A townhouse, townhome, town house, or town home, is a type of terraced housing. A modern townhouse is often one with a small footprint on multiple floors. In a different British usage, the term originally referred to any type of city residence (normally in London) of someone whose main or largest residence was a country house.

History
Historically, a townhouse was the city residence of a noble or wealthy family, who would own one or more country houses in which they lived for much of the year. From the 18th century, landowners and their servants would move to a townhouse during the social season (when major balls took place).

Europe

In the United Kingdom, most townhouses are terraced. Only a small minority of them, generally the largest, were detached, but even aristocrats whose country houses had grounds of hundreds or thousands of acres often lived in terraced houses in town. For example, the Duke of Norfolk owned Arundel Castle in the country, while his London house, Norfolk House, was a terraced house in St James's Square over  wide.

North America
In the United States and Canada, a townhouse has two connotations. The older predates the automobile and denotes a house on a small footprint in a city, but because of its multiple floors (sometimes six or more), it has a large living space, often with servants' quarters. The small footprint of the townhouse allows it to be within walking or mass-transit distance of business and industrial areas of the city, yet luxurious enough for wealthy residents of the city.

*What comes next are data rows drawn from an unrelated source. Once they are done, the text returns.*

-- ==== Sys2Proof/Certificates/Slice0/Obligations.lean ====
section
/-! DEFINITION. The statements for the provers. -/
open Sys2Proof Sys2Proof.Machine

/-- With a command waiting, a step runs the front command on the state with the queue's rest. Model's choices it rests
on: log entry 49. -/
def Obligations.StepRunsFrontCommand : Prop :=
  ∀ (c : Instr) (rest : List Instr) (s : State),
    step { s with pending := c :: rest } = exec c { s with pending := rest }

/-! ### Power, trips and wakes: chapter 14 -/

/-- R411 to R415: a trip by VIN, by current or by a rail darkens the module, puts it into STANDBY and latches its
cause; VIN between the trip limits trips nothing. PWR_GOOD asserted first starts the module, asserted again it leaves
STANDBY by a warm reset of cause PWR_GOOD; deasserted it darkens the module in STANDBY; VIN stable for 1 s lets wakes
act again. Model's choices it rests on: log entries 10 and 39. Completes: ilimTrip, overcurrentTrip, pwrGoodAssert,
pwrGoodDeassert, railFault, vinStable, vinTrip. -/
def Obligations.PowerTripsAndPwrGood : Prop :=
  ∀ s : State, pinsLive s = true →
    (Sound s →
      (∀ vin, vin < 4200 → ∃ t, exec (.vinTrip vin) s = .next t ∧ Tripped s t 1 0 vin) ∧
      (∀ vin, 6000 < vin → ∃ t, exec (.vinTrip vin) s = .next t ∧ Tripped s t 2 0 vin) ∧
      (∀ vin, 4200 ≤ vin → vin ≤ 6000 → exec (.vinTrip vin) s = .next s) ∧
      (∀ vin, ∃ t, exec (.ilimTrip vin) s = .next t ∧ Tripped s t 3 0 vin) ∧
      (∀ vin, ∃ t, exec (.overcurrentTrip vin) s = .next t ∧ Tripped s t 3 0 vin) ∧
      (∀ rail vin, ∃ t, exec (.railFault rail vin) s = .next t ∧ Tripped s t 4 rail vin)) ∧
    (s.pwr.pwrGood = false → s.boot.zeroAt = none →
      ∃ t, exec .pwrGoodAssert s = .next t ∧ t.pwr.pwrGood = true ∧ t.pwr.state = 0 ∧
        t.boot.zeroAt = some s.now ∧ t.boot.modState = 0 ∧
        t.boot.stage = (if s.boot.store.isSome then 1 else 0)) ∧
    (s.pwr.pwrGood = false → s.boot.zeroAt.isSome = true → s.pwr.state = 3 → s.pwr.vinOk = true →
      s.pwr.exitCause = 3 → (s.hlt.tripLatch = true → sensorsCool s = true) →
      ∃ t, exec .pwrGoodAssert s = .next t ∧ t.pwr.pwrGood = true ∧ WakingFrom t 6 3 s.now ∧ WarmReset s t 6) ∧
    (s.pwr.pwrGood = true →
      ∃ t, exec .pwrGoodDeassert s = .next t ∧ t.pwr.pwrGood = false ∧ t.pwr.state = 3 ∧
        (s.pwr.state ≠ 3 → MainOff s t)) ∧
    (s.pwr.vinOk = false →
      ∃ t, exec .vinStable s = .next t ∧ t.pwr = { s.pwr with vinOk := true } ∧ OnlyChanges [.pwr, .clock] s t ∧
        ∀ a, s.pwr.tripAt = some a → t.now = max s.now (a + secT))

Townhouses are expensive where detached single-family houses are uncommon, such as in New York City, Chicago, Boston, Philadelphia, Montreal, Washington, D.C., and San Francisco.

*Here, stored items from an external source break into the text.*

-- ==== Sys2Proof/Laws/Table.lean ====
section
/-! SUPPORT. Sparse tables: a read after a write, and writes keep the canonical form. -/
/- Proofs of this file are elaborated one after another: side by side, their waiting threads' stacks
together pass the memory limit of the check. -/
set_option Elab.async false
namespace Sys2Proof.Machine

@[simp] theorem tget_nil {α : Type} (d : α) (k : Nat) : tget d [] k = d := rfl

theorem tget_cons {α : Type} (d : α) (k' : Nat) (v : α) (r : Tab α) (k : Nat) :
    tget d ((k', v) :: r) k = if k' = k then v else tget d r k := rfl

/-- The canonical form in one step: the head is no default, the rest is canonical and lies above it. -/
theorem tabWf_cons {α : Type} [DecidableEq α] (d : Nat → α) (k : Nat) (v : α) (r : Tab α) :
    tabWf d ((k, v) :: r) = true ↔ v ≠ d k ∧ (∀ e ∈ r, k < e.1) ∧ tabWf d r = true := by
  induction r generalizing k v with
  | nil => simp [tabWf]
  | cons e r ih =>
    obtain ⟨k', v'⟩ := e
    have key : tabWf d ((k, v) :: (k', v') :: r) = true ↔
        v ≠ d k ∧ k < k' ∧ tabWf d ((k', v') :: r) = true := by
      simp [tabWf, and_assoc]
    rw [key, ih k' v']
    constructor
    · rintro ⟨h1, h2, h3, h4, h5⟩
      refine ⟨h1, ?_, h3, h4, h5⟩
      intro e he
      rcases List.mem_cons.1 he with rfl | he
      · exact h2
      · exact lt_trans h2 (h4 e he)
    · rintro ⟨h1, h2, h3, h4, h5⟩
      exact ⟨h1, h2 (k', v') (List.mem_cons_self ..), h3, h4, h5⟩

@[simp] theorem tabWf_nil {α : Type} [DecidableEq α] (d : Nat → α) : tabWf d [] = true := rfl

/-- What a write leaves in the list: its own entry, and entries that stood there. -/
theorem mem_tset {α : Type} [DecidableEq α] (d : α) (t : Tab α) (k : Nat) (v : α) (e : Nat × α)
    (h : e ∈ tset d t k v) : e = (k, v) ∨ e ∈ t := by
  induction t with
  | nil => simp only [tset] at h; split at h <;> simp_all
  | cons a r ih =>
    obtain ⟨k', v'⟩ := a
    simp only [tset] at h
    split at h
    · rcases List.mem_cons.1 h with rfl | h
      · simp
      · rcases ih h with h | h <;> simp [h]
    · split at h
      · exact Or.inr (List.mem_filter.1 h).1
      · rcases List.mem_cons.1 h with h | h
        · exact Or.inl h
        · exact Or.inr (List.mem_filter.1 h).1

/-- Dropping entries keeps the canonical form. -/
theorem filter_wf {α : Type} [DecidableEq α] (d : Nat → α) (p : Nat × α → Bool) (t : Tab α)
    (h : tabWf d t = true) : tabWf d (t.filter p) = true := by
  induction t with
  | nil => rfl
  | cons a r ih =>
    obtain ⟨k, v⟩ := a
    obtain ⟨h1, h2, h3⟩ := (tabWf_cons d k v r).1 h
    rw [List.filter_cons]
    split
    · exact (tabWf_cons ..).2 ⟨h1, fun e he => h2 e (List.mem_filter.1 he).1, ih h3⟩
    · exact ih h3

/-- A write keeps the canonical form. -/
theorem tset_wf {α : Type} [DecidableEq α] (d : Nat → α) (t : Tab α) (k : Nat) (v : α)
    (h : tabWf d t = true) : tabWf d (tset (d k) t k v) = true := by
  induction t with
  | nil => simp only [tset]; split <;> simp_all [tabWf]
  | cons a r ih =>
    obtain ⟨k', v'⟩ := a
    obtain ⟨h1, h2, h3⟩ := (tabWf_cons d k' v' r).1 h
    simp only [tset]
    split
    · rename_i hk
      refine (tabWf_cons ..).2 ⟨h1, ?_, ih h3⟩
      intro e he
      rcases mem_tset _ _ _ _ _ he with rfl | he
      · exact hk
      · exact h2 e he
    · split
      · exact filter_wf d _ _ h
      · rename_i hk hv
        refine (tabWf_cons ..).2 ⟨hv, ?_, filter_wf d _ _ h⟩
        intro e he
        obtain ⟨he, hne⟩ := List.mem_filter.1 he
        have hle : k ≤ e.1 := by
          rcases List.mem_cons.1 he with rfl | he
          · exact Nat.le_of_not_lt hk
          · exact le_of_lt (lt_of_le_of_lt (Nat.le_of_not_lt hk) (h2 e he))
        exact lt_of_le_of_ne hle fun e' => (of_decide_eq_true hne) e'.symm

/-- The canonical form depends only on the defaults of the listed keys. -/
theorem tabWf_congr {α : Type} [DecidableEq α] (d d' : Nat → α) (t : Tab α) (h : tabWf d t = true)
    (hd : ∀ e ∈ t, d' e.1 = d e.1) : tabWf d' t = true := by
  induction t with
  | nil => rfl
  | cons a r ih =>
    obtain ⟨k, v⟩ := a
    obtain ⟨h1, h2, h3⟩ := (tabWf_cons d k v r).1 h
    refine (tabWf_cons ..).2 ⟨?_, h2, ih h3 fun e he => hd e (List.mem_cons_of_mem _ he)⟩
    rw [hd (k, v) (List.mem_cons_self ..)]
    exact h1

/-- A key that no entry has reads the default. -/
theorem tget_none {α : Type} (d : α) (t : Tab α) (k : Nat) (h : ∀ e ∈ t, e.1 ≠ k) : tget d t k = d := by
  induction t with
  | nil => rfl
  | cons a r ih =>
    rw [tget_cons, if_neg (h a (List.mem_cons_self ..))]
    exact ih fun e he => h e (List.mem_cons_of_mem _ he)

theorem tget_tdrop_same {α : Type} (d : α) (t : Tab α) (k : Nat) : tget d (tdrop t k) k = d :=
  tget_none d _ k fun _ he => of_decide_eq_true (List.mem_filter.1 he).2

theorem tget_tdrop_other {α : Type} (d : α) (t : Tab α) (k j : Nat) (hj : j ≠ k) : tget d (tdrop t k) j = tget d t j := by
  induction t with
  | nil => rfl
  | cons a r ih =>
    obtain ⟨k', v⟩ := a
    unfold tdrop at ih ⊢
    rw [List.filter_cons]
    by_cases h : k' = k
    · rw [if_neg (by simp [h]), ih, tget_cons, if_neg (by omega)]
    · rw [if_pos (by simp [h]), tget_cons, tget_cons, ih]

/-- A read after a write to the same key gives the value written. -/
@[simp] theorem tget_tset_same {α : Type} [DecidableEq α] (d : α) (t : Tab α) (k : Nat) (v : α) :
    tget d (tset d t k v) k = v := by
  induction t with
  | nil =>
    simp only [tset]
    split
    · simp_all
    · simp [tget_cons]
  | cons a r ih =>
    obtain ⟨k', v'⟩ := a
    simp only [tset]
    split
    · rw [tget_cons, if_neg (by omega), ih]
    · split
      · rename_i hv
        rw [tget_tdrop_same, hv]
      · simp [tget_cons]

/-- A write leaves every other key alone. -/
theorem tget_tset_other {α : Type} [DecidableEq α] (d : α) (t : Tab α) (k : Nat) (v : α) (j : Nat) (x : α)
    (hj : j ≠ k) : tget x (tset d t k v) j = tget x t j := by
  induction t with
  | nil =>
    simp only [tset]
    split
    · rfl
    · rw [tget_cons, if_neg (fun e => hj e.symm)]
  | cons a r ih =>
    obtain ⟨k', v'⟩ := a
    simp only [tset]
    split
    · rw [tget_cons, tget_cons, ih]
    · split
      · exact tget_tdrop_other _ _ _ _ hj
      · rw [tget_cons, if_neg (fun e => hj e.symm), tget_tdrop_other _ _ _ _ hj]

/-- The numbers below n are those that upTo lists. -/
@[simp] theorem mem_upTo (n x : Nat) : x ∈ upTo n ↔ x < n := by
  simp only [upTo, List.mem_filter, List.mem_flatMap, List.mem_map, List.mem_range, decide_eq_true_eq]
  constructor
  · exact fun h => h.2
  · exact fun h => ⟨⟨x / 64, by omega, x % 64, by omega, by omega⟩, h⟩

end Sys2Proof.Machine
end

Rowhouses are similar and consist of several adjacent, uniform units originally found in older, pre-automobile urban areas such as Baltimore, Philadelphia, Richmond, Virginia, Charleston, South Carolina, Savannah, Georgia and New Orleans, but now found in lower-cost housing developments in suburbs as well. A rowhouse is where there is a continuous roof and foundation, and a single wall divides adjacent townhouses, but some have a double wall with inches-wide air space in between on a common foundation. A rowhouse will generally be smaller and less luxurious than a dwelling called a townhouse.

The name townhouse or townhome was later used to describe non-uniform units in suburban areas that are designed to mimic detached or semi-detached homes. Today, the term townhouse is used to describe units mimicking a detached home that are attached in a multi-unit complex. The distinction between living units called apartments and those called townhouses is that townhouses usually consist of multiple floors and have their own outside door as opposed to having only one level and/or having access via an interior corridor hallway or via an exterior balcony-style walkway (more common in the warmer climates). Another distinction is that in most areas of the US outside of the very largest cities, apartment refers to rental housing, and townhouse typically refers to an individually owned dwelling, with no other unit beneath or above although the term townhouse-style (rental) apartment is also heard for bi-level apartments.

Townhouses can also be "stacked". Such homes have multiple units vertically (typically two), normally each with its own private entrance from the street or at least from the outside. They can be side by side in a row of three or more, in which case they are sometimes referred to as rowhouses. A townhouse in a group of two could be referred to as a townhouse, but in Canada and the US, it is typically called a semi-detached home and in some areas of western Canada, a half-duplex.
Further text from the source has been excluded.